(INFORMATION GIVEN)
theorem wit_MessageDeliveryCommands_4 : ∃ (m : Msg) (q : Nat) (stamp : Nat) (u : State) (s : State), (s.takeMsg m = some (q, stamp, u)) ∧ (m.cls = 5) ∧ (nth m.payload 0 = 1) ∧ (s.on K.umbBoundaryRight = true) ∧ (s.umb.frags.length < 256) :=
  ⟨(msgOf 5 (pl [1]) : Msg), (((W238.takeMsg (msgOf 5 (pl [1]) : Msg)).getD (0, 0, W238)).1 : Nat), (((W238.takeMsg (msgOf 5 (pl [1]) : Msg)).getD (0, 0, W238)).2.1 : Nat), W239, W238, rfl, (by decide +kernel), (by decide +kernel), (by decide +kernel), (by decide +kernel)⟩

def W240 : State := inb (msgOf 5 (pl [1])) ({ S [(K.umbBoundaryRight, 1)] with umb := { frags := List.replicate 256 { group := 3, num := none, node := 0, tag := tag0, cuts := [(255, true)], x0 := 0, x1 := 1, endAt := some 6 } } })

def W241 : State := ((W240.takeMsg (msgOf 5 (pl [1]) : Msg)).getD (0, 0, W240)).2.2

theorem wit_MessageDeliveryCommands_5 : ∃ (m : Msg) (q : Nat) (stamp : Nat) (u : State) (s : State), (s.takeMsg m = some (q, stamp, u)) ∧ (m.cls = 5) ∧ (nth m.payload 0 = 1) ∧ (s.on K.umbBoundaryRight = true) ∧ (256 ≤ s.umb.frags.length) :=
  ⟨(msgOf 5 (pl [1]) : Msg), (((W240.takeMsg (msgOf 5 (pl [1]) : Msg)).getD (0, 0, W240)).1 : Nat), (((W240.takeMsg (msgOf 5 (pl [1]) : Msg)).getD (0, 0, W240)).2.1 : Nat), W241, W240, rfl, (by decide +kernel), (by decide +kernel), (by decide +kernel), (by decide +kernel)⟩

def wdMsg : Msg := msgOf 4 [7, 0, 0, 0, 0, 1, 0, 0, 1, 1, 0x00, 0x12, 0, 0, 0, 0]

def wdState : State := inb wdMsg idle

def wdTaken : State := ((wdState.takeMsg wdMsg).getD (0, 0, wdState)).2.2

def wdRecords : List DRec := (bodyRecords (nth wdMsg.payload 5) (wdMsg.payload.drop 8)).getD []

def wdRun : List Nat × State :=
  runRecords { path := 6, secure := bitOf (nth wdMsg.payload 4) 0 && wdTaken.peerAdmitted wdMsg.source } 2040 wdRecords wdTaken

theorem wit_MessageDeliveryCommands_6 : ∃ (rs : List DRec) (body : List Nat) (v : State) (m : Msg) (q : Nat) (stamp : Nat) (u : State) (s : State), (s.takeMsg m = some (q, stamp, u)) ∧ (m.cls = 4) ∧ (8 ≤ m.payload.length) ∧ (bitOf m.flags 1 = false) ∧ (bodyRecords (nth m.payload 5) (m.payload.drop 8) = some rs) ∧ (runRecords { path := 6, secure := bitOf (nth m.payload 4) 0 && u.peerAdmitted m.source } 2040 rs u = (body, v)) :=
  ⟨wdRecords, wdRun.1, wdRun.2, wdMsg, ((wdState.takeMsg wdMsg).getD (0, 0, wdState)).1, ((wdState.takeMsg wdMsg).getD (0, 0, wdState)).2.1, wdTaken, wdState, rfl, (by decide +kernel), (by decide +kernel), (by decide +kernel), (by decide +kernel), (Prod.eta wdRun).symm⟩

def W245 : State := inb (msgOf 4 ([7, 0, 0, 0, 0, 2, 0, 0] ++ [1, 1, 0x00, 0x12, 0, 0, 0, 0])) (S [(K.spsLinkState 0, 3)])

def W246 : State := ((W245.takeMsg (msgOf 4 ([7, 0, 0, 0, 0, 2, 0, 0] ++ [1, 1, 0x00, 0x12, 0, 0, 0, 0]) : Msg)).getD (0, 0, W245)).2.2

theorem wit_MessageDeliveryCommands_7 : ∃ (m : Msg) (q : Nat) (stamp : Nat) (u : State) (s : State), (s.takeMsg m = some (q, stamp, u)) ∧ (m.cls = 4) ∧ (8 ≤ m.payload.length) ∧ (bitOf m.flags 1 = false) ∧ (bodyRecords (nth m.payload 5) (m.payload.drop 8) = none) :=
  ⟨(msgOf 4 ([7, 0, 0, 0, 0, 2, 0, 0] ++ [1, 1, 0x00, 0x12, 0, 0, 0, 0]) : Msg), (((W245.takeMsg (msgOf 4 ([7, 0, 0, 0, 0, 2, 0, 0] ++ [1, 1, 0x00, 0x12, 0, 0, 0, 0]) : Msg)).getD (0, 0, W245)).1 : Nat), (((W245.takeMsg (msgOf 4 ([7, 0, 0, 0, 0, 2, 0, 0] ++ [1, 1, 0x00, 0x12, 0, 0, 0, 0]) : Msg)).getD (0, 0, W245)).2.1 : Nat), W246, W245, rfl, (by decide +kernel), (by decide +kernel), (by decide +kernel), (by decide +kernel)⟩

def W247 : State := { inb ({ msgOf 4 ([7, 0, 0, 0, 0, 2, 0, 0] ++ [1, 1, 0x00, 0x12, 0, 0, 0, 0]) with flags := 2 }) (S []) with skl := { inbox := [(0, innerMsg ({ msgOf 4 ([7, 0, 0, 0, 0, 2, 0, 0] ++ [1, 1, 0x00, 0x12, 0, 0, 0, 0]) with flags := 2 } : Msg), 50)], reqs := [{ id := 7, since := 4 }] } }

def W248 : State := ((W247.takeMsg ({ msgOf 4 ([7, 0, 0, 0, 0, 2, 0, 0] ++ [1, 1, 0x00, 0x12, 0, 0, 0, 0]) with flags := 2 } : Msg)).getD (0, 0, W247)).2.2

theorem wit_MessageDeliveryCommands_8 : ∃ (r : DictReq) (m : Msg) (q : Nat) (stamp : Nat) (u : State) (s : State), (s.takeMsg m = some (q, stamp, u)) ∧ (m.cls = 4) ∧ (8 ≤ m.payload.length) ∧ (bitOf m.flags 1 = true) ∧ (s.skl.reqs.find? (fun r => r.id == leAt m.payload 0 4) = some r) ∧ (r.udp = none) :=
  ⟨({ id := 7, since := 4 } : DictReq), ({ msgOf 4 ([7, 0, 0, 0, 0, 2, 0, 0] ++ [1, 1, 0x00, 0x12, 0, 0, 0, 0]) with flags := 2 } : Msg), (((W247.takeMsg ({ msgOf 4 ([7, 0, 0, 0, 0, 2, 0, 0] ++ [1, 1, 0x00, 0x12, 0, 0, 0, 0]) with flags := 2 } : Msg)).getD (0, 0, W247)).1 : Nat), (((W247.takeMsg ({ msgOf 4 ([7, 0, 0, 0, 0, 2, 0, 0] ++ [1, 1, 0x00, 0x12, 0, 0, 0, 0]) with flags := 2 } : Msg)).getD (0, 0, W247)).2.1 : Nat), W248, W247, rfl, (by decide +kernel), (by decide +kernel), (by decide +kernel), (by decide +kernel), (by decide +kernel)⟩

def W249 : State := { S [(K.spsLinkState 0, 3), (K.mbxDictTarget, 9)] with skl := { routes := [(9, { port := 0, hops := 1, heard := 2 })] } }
(End INFORMATION GIVEN)
## [TRY IT]
Work out how many lines in the data above contain the word "peerAdmitted" and respond with that number only.

## [SOLUTION TO THE EXERCISE]
2